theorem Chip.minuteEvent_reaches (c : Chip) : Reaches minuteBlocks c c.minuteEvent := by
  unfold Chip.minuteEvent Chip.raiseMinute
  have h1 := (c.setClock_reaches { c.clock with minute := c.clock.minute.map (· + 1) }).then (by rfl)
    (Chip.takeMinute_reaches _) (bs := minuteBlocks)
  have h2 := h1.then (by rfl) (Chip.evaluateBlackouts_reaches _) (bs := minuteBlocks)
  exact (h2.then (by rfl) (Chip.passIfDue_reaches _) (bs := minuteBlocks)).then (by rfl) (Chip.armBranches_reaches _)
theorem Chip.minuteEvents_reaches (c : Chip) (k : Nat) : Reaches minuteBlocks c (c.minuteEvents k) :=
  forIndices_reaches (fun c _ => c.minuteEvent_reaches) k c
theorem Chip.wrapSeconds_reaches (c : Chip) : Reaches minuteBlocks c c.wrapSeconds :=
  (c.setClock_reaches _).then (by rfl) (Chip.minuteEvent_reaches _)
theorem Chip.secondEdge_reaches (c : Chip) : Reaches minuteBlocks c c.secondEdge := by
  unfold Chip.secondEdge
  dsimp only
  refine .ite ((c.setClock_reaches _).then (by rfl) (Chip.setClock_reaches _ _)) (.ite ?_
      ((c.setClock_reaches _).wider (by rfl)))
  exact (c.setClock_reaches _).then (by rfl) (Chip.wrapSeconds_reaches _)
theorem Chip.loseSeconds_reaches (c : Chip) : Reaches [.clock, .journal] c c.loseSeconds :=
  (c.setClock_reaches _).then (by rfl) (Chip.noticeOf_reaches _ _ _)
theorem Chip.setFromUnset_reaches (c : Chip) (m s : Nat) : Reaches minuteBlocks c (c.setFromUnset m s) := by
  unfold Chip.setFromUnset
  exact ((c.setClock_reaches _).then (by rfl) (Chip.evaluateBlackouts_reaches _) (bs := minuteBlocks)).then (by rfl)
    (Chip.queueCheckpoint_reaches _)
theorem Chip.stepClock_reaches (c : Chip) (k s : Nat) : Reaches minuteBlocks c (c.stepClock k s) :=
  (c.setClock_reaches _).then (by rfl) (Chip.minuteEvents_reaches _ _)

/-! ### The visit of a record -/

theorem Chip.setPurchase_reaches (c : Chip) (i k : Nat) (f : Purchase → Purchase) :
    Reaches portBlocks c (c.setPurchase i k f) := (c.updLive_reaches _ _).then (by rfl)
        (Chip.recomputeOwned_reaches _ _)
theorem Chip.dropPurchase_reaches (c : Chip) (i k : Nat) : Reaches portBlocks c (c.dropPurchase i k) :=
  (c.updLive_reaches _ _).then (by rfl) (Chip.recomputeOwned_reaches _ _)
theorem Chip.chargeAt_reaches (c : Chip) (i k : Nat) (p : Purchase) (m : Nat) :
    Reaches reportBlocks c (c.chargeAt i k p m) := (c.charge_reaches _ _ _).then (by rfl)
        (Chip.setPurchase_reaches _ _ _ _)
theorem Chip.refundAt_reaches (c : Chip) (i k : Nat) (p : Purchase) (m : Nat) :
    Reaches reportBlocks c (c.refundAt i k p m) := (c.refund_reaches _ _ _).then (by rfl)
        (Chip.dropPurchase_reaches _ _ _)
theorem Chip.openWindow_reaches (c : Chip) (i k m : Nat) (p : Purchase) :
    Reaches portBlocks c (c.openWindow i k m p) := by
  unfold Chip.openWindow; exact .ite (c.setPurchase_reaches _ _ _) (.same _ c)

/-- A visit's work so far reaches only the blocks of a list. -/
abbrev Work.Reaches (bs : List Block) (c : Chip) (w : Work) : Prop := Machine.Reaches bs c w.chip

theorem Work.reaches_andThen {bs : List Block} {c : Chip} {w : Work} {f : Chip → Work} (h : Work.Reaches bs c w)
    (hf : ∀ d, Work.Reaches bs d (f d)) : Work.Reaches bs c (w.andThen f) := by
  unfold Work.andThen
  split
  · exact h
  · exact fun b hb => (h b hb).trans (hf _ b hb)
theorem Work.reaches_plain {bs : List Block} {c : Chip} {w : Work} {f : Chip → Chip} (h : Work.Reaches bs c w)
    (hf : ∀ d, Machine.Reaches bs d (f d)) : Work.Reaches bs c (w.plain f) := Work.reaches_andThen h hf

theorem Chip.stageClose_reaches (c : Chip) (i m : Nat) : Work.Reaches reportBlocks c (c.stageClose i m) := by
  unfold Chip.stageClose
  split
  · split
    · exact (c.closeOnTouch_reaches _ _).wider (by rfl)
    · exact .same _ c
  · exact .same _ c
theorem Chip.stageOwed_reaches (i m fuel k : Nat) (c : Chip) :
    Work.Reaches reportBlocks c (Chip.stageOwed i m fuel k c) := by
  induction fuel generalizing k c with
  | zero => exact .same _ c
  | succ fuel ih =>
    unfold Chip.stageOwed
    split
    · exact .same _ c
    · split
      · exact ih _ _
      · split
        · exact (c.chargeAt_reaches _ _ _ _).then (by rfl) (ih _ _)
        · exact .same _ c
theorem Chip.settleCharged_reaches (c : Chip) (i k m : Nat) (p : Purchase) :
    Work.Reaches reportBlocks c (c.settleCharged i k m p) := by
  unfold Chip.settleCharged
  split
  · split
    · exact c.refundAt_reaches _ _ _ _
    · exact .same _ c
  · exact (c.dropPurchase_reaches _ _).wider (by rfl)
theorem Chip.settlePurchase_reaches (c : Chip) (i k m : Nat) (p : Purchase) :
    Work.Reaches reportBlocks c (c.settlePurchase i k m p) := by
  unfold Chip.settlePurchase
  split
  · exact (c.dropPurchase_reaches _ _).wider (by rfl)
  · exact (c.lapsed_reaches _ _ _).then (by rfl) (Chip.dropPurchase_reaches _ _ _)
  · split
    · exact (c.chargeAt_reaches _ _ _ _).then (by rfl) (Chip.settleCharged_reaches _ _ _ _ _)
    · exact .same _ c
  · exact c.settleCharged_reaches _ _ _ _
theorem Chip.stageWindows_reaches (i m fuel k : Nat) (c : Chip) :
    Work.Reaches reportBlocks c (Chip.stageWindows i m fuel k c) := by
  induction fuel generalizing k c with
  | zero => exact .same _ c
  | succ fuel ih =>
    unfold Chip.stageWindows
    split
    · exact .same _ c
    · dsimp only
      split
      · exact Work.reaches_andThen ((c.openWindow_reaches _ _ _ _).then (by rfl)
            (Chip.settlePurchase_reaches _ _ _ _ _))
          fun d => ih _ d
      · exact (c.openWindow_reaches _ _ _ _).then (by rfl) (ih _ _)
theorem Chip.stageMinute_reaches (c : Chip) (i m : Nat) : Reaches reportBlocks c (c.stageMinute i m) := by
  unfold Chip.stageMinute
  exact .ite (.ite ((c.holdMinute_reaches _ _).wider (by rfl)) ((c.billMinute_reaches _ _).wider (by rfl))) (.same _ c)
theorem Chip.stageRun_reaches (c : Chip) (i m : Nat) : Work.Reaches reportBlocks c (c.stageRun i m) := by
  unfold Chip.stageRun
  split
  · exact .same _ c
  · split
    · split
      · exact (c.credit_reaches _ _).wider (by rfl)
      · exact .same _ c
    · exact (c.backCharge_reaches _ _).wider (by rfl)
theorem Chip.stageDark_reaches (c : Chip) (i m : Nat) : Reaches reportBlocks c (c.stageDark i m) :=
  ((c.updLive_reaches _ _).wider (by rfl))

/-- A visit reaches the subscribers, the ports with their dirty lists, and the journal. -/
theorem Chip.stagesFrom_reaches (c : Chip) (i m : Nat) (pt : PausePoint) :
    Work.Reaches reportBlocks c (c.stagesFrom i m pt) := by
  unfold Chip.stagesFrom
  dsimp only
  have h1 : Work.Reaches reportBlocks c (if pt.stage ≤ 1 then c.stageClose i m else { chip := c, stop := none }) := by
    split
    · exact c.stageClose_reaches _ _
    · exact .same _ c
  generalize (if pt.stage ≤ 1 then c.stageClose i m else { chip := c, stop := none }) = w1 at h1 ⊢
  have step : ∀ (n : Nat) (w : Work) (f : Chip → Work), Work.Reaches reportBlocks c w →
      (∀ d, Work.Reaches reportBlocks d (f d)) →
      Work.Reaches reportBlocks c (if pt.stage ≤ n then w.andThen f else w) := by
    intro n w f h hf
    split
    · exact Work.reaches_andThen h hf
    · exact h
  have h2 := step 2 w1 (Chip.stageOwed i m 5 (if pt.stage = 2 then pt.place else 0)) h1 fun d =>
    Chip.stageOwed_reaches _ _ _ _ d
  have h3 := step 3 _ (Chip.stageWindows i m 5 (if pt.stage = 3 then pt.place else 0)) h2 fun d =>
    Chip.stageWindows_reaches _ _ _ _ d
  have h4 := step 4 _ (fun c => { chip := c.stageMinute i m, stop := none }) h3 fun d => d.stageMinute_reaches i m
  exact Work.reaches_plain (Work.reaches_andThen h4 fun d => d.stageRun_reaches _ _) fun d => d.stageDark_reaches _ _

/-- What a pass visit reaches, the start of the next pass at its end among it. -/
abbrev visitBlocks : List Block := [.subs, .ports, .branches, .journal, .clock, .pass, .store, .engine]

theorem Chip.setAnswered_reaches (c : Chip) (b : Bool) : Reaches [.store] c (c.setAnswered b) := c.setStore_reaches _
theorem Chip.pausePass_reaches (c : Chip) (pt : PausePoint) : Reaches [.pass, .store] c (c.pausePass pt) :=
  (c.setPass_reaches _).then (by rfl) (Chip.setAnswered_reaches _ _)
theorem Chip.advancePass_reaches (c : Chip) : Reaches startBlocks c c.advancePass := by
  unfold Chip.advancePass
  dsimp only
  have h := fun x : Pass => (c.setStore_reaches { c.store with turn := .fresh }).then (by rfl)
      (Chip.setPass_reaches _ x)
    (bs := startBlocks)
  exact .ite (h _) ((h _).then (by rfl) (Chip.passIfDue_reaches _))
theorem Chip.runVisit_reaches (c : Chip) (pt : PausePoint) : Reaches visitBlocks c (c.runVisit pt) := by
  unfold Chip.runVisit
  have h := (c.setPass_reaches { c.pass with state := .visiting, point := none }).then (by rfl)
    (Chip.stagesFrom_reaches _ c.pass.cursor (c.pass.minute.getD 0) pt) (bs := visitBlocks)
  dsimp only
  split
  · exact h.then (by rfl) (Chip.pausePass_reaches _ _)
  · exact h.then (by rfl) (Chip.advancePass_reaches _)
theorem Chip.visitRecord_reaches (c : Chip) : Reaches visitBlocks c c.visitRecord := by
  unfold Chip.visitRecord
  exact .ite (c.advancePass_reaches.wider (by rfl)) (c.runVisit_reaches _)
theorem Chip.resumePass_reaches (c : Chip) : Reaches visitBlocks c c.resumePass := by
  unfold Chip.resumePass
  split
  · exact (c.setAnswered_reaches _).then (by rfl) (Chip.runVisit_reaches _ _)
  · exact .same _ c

────────────────────

▶ Activity
Retype every line up to and including the one that contains "((c.setClock_reaches _).wider (by", beginning at the first line of the records, with no edits.

▶ Response
theorem Chip.minuteEvent_reaches (c : Chip) : Reaches minuteBlocks c c.minuteEvent := by
  unfold Chip.minuteEvent Chip.raiseMinute
  have h1 := (c.setClock_reaches { c.clock with minute := c.clock.minute.map (· + 1) }).then (by rfl)
    (Chip.takeMinute_reaches _) (bs := minuteBlocks)
  have h2 := h1.then (by rfl) (Chip.evaluateBlackouts_reaches _) (bs := minuteBlocks)
  exact (h2.then (by rfl) (Chip.passIfDue_reaches _) (bs := minuteBlocks)).then (by rfl) (Chip.armBranches_reaches _)
theorem Chip.minuteEvents_reaches (c : Chip) (k : Nat) : Reaches minuteBlocks c (c.minuteEvents k) :=
  forIndices_reaches (fun c _ => c.minuteEvent_reaches) k c
theorem Chip.wrapSeconds_reaches (c : Chip) : Reaches minuteBlocks c c.wrapSeconds :=
  (c.setClock_reaches _).then (by rfl) (Chip.minuteEvent_reaches _)
theorem Chip.secondEdge_reaches (c : Chip) : Reaches minuteBlocks c c.secondEdge := by
  unfold Chip.secondEdge
  dsimp only
  refine .ite ((c.setClock_reaches _).then (by rfl) (Chip.setClock_reaches _ _)) (.ite ?_
      ((c.setClock_reaches _).wider (by rfl)))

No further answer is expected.